Participating in my pre-adventure Sweat Test with TrailMed Exercise Physiologist Dan West. 

Also, a massive shout out to TrailMed, who supported me by conducting a Sweat Test, where it emerged that I am a particularly salty sweater! I lose around 1300mg of sodium per hour. Historically, I used SIS electrolytes that only have 300mg of sodium per tablet! This insight was a game changer as I could use Precision hydration tablets to ensure that I was regulating the right level of electrolytes during the trip; combined with the PF 30 Gel, those hills stood no chance!

Bikepacking trips, like other outdoor adventures, often leave you with a wealth of reflections and stories, each unique and personal. For me, backpacking is a logical step, combining a love of cycling with access to adventure in exceptional locations.

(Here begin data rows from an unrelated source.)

/-! ### Enumerations, in the code order of Chapter 12 -/

/-- The device mode (R156). -/
inductive Mode where
  | setup
  | active
  deriving DecidableEq, Repr

/-- The form of a cable or a plan entry. -/
inductive Form where
  | full
  | split
  deriving DecidableEq, Repr

/-- The media of a cable descriptor (R176). -/
inductive Media where
  | passiveCopper
  | activeCopper
  | optical
  deriving DecidableEq, Repr

/-- The state of a port (R1). -/
inductive PortState where
  | off
  | empty
  | seating
  | seated
  | survey
  | assigned
  | cableFault
  deriving DecidableEq, Repr

/-- The state of a link (R62). -/
inductive LinkState where
  | checking
  | verified
  | blocked
  | training
  | up
  | isolated
  deriving DecidableEq, Repr

/-- The status of a lane (R30). -/
inductive LaneStatus where
  | quiet
  | signal
  | marked
  | confirmed
  deriving DecidableEq, Repr

/-- The phase a mark carries (R20). -/
inductive Phase where
  | survey
  | hold
  | ready
  | train
  | link
  deriving DecidableEq, Repr

/-- The map class of a link (R64). -/
inductive MapClass where
  | straight
  | reversed
  deriving DecidableEq, Repr

/-- The role of a link's end (R80). -/
inductive Role where
  | senior
  | junior
  | self
  deriving DecidableEq, Repr

/-- The health level of an UP link (R127). -/
inductive HealthLevel where
  | good
  | warned
  | degraded
  deriving DecidableEq, Repr

/-- The stage of a training attempt (R106). -/
inductive Stage where
  | equalize
  | deskew
  | align
  deriving DecidableEq, Repr

/-- Whether a recheck is in flight (R96). -/
inductive RecheckState where
  | idle
  | collecting
  deriving DecidableEq, Repr

/-- The outcome of the latest recheck (R96). -/
inductive RecheckOutcome where
  | none
  | kept
  | shed
  | abandoned
  deriving DecidableEq, Repr

/-- Which computation set a skew-rejected mark (R96). -/
inductive Origin where
  | deskew
  | recheck
  deriving DecidableEq, Repr

/-- The indicator source (R15, R16). -/
inductive IndSource where
  | present
  | upAny
  | upAll
  | attention
  | health
  deriving DecidableEq, Repr

/-- The indicator direct setting (R15). -/
inductive IndDirect where
  | none
  | on
  | off
  deriving DecidableEq, Repr

/-- The mode of a snapshot (R151). -/
inductive SnapMode where
  | off
  | once
  | every
  deriving DecidableEq, Repr

/-- Why a mark is invalid (R28). -/
inductive MarkFailure where
  | sync
  | check
  | code
  | lane
  | span
  deriving DecidableEq, Repr

/-- Reasons, causes and history reasons share one code (Chapter 12, Codes): block reasons, LINK_DOWN
reasons, isolation causes, fault reasons, training causes and port causes. -/
inductive Reason where
  | formMismatch
  | dark
  | crossed
  | scrambled
  | noPlan
  | wrongPeer
  | reversed
  | staleTag
  | oneWay
  | duplicatePeer
  | tooNarrow
  | trainFailed
  | cableOut
  | portOff
  | resurvey
  | planChange
  | farEndChange
  | farEndLeft
  | laneLoss
  | skewDrift
  | health
  | hostIsolate
  | modeSetup
  | restart
  | residue
  | timeout
  | pass
  | laneChange
  | peerReleased
  | start
  | trained
  | train
  | recovered
  | cableIn
  | readGood
  | noAnswer
  | badCheck
  | badContents
  | portOn
  | modeActive
  | surveyEnd
  deriving DecidableEq, Repr

/-- The debounce period (R159). -/
inductive Debounce where
  | none
  | ms2
  | ms8
  | ms32
  deriving DecidableEq, Repr

/-- The recheck interval (R159). -/
inductive RecheckInterval where
  | off
  | s1
  | s4
  | s16
  | s64
  deriving DecidableEq, Repr

/-! ### Identities and groups -/

/-- A far identity or a link identity: chassis, position, port, half. -/
structure FarId where
  chassis : Byte
  position : BitVec 2
  port : BitVec 4
  half : Half
  deriving DecidableEq, Repr

/-- A lane identity without span: what an echo names (R24, R32). -/
structure LaneId where
  far : FarId
  lane : BitVec 3
  deriving DecidableEq, Repr

/-- A received identity: a lane identity with the sender's span (R32). -/
structure HeardId where
  id : LaneId
  span : Nat
  deriving DecidableEq, Repr

/-- A lane group, by width and relative start (R78). -/
structure Group where
  width : Nat
  start : Nat
  deriving DecidableEq, Repr

/-- A running timer: the uptime of its start and its length in ms. A stopped timer is `none`. -/
structure Timer where
  startedAt : Uptime
  length : Nat
  deriving DecidableEq, Repr

/-! ### The Plan Store -/

/-- One link expectation (R42). An absent expected field is ANY; an empty preset list is AUTO. -/
structure Expectation where
  chassis : Option Byte
  position : Option (BitVec 2)
  port : Option (BitVec 4)
  half : Option Half
  minWidth : Nat
  reversal : Bool
  autoTrain : Bool
  presets : List Nat
  minGrade : Nat
  deriving DecidableEq, Repr

/-- A plan entry (R42). -/
structure PlanEntry where
  form : Form
  a : Expectation
  b : Option Expectation
  deriving DecidableEq, Repr

/-- One preset: amplitude in percent and emphasis in dB (R45). -/
structure Preset where
  amplitude : Nat
  emphasis : Nat
  deriving DecidableEq, Repr

/-- A cable descriptor as stored (R6). -/
structure Descriptor where
  form : Form
  lanes : Nat
  media : Media
  length : Nat
  adjusted : Bool
  deriving DecidableEq, Repr

/-! ### Lanes -/

/-- The heard fields (R30), present exactly while an identity is held. -/
structure Heard where
  tag : Byte
  phase : Phase
  grade : Nat
  usable : LaneSet
  proposal : Option Group
  accept : Bool
  deriving DecidableEq, Repr

/-- A held identity with what R30 keeps exactly while it is held. -/
structure Held where
  id : HeardId
  firstHeard : Uptime
  heard : Heard
  stamp : BitVec 10
  deriving DecidableEq, Repr

/-- The receive part of a lane record (R30). -/
structure RxRecord where
  status : LaneStatus := .quiet
  held : Option Held := none
  candidate : Option HeardId := none
  repeats : Nat := 0
  polInverted : Bool := false
  good : Nat := 0
  bad : Nat := 0
  consecBad : Nat := 0
  lastFailure : Option MarkFailure := none
  deriving DecidableEq, Repr

/-- One lane: its front end (signal, polarity correction, the mark being sent or none while the
transmitter is silent), the receive part (R30) and the link part (R39) of its record. The usable field
of R39 is a function of the rest (`PortUnit.laneUsable`). -/
structure LaneUnit where
  signal : Bool := false
  correction : Bool := false
  txMark : Option MarkBits := none
  rx : RxRecord := {}
  preset : Nat := 0
  best : Option Nat := none
  delay : Nat := 0
  active : Bool := false
  deriving DecidableEq, Repr

/-! ### Links -/

/-- The agreement fields (R84), with the regroup timer of R92. -/
structure Agreement where
  role : Option Role := none
  proposal : Option Group := none
  accept : Bool := false
  active : Option Group := none
  shed : LaneSet := 0
  regroupStart : Option Uptime := none
  regroupTimer : Option Timer := none
  deriving DecidableEq, Repr

/-- A stamp collection (R95): the lanes it waits for and the stamps delivered. -/
structure Collection where
  lanes : LaneSet := 0
  stamps : Vector (Option Nat) 8 := Vector.replicate 8 none
  deriving DecidableEq, Repr

/-- The exclusion marks (R82); a skew-rejected mark is kept by its rejection origin (R96). -/
structure Marks where
  weak : LaneSet := 0
  rejDeskew : LaneSet := 0
  rejRecheck : LaneSet := 0
  lockLost : LaneSet := 0
  deriving DecidableEq, Repr

/-- The alignment fields (R96); the recheck set is the lane set of `recheck`. -/
structure Alignment where
  skew : Vector (Option Nat) 8 := Vector.replicate 8 none
  windowLane : Option Nat := none
  spread : Option Nat := none
  recheckState : RecheckState := .idle
  recheck : Collection := {}
  recheckTimer : Option Timer := none
  lastOutcome : RecheckOutcome := .none
  lastTime : Option Uptime := none
  deriving DecidableEq, Repr

/-- A retained context (R122): the presets are by relative lane, `none` outside the group. -/
structure Context where
  far : FarId
  group : Group
  presets : Vector (Option Nat) 8
  deriving DecidableEq, Repr

/-- The dwell in progress (R106). -/
inductive Dwell where
  | retained
  | list (k : Nat)
  deriving DecidableEq, Repr

/-- The training fields (R106), with the 2 ms dwell timer and the DESKEW collection (R115). -/
structure Training where
  stage : Option Stage := none
  timer : Option Timer := none
  attemptLanes : LaneSet := 0
  dwell : Option Dwell := none
  dwellTimer : Option Timer := none
  presets : List Nat := []
  context : Option Context := none
  grades : Vector (Vector (Option Nat) 4) 8 := Vector.replicate 8 (Vector.replicate 4 none)
  deskew : Collection := {}
  lastFailure : Option Reason := none
  deriving DecidableEq, Repr

/-- The supervision fields (R125). `judging` is yes once the interval in progress at the entry to UP
has ended (R126), and `probeChange` while a far-end change on a probe lane waits for the next probe (R77);
both are the model's own. -/
structure Supervision where
  score : Nat := 0
  level : Option HealthLevel := none
  isoCause : Option Reason := none
  probeSet : LaneSet := 0
  probeTimer : Option Timer := none
  probeDirty : Bool := false
  probeChange : Bool := false
  probesMade : Nat := 0
  probesClean : Nat := 0
  violations : Nat := 0
  lockLosses : Nat := 0
  upEntries : Nat := 0
  trainings : Nat := 0
  judging : Bool := false
  deriving DecidableEq, Repr

/-- A link record (R62). -/
structure Link where
  state : LinkState := .checking
  reason : Option Reason := none
  far : Option FarId := none
  map : Option MapClass := none
  polarity : LaneSet := 0
  expWidth : Option Nat := none
  grant : Bool := false
  attempts : Nat := 0
  checkEntry : Option Uptime := none
  quiet : Option Timer := none
  agree : Agreement := {}
  marks : Marks := {}
  align : Alignment := {}
  training : Training := {}
  sup : Supervision := {}
  deriving DecidableEq, Repr

/-! ### Notice Unit records -/

/-- A snapshot record (R152). -/
structure SnapRecord where
  time : Uptime
  left : Option LinkState
  reason : Reason
  width : Nat
  start : Option Nat
  score : Nat
  usable : LaneSet
  far : Option FarId
  noticeLoss : Bool
  deriving DecidableEq, Repr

It acts as a catalyst towards a transformative lifestyle that influences your perspective on career and relationships.

On this trip and in others, I cherish the freedom, the unexpected challenges, and the kindness of strangers. For me, the essence of bikepacking – a mix of adventure, self-discovery, and connection with nature and people should be available to all. Whether it's your first-time experience or a seasoned rider's sharing a tale, backpacking journeys are a canvas for reflection, offering insights into personal growth and the world around us.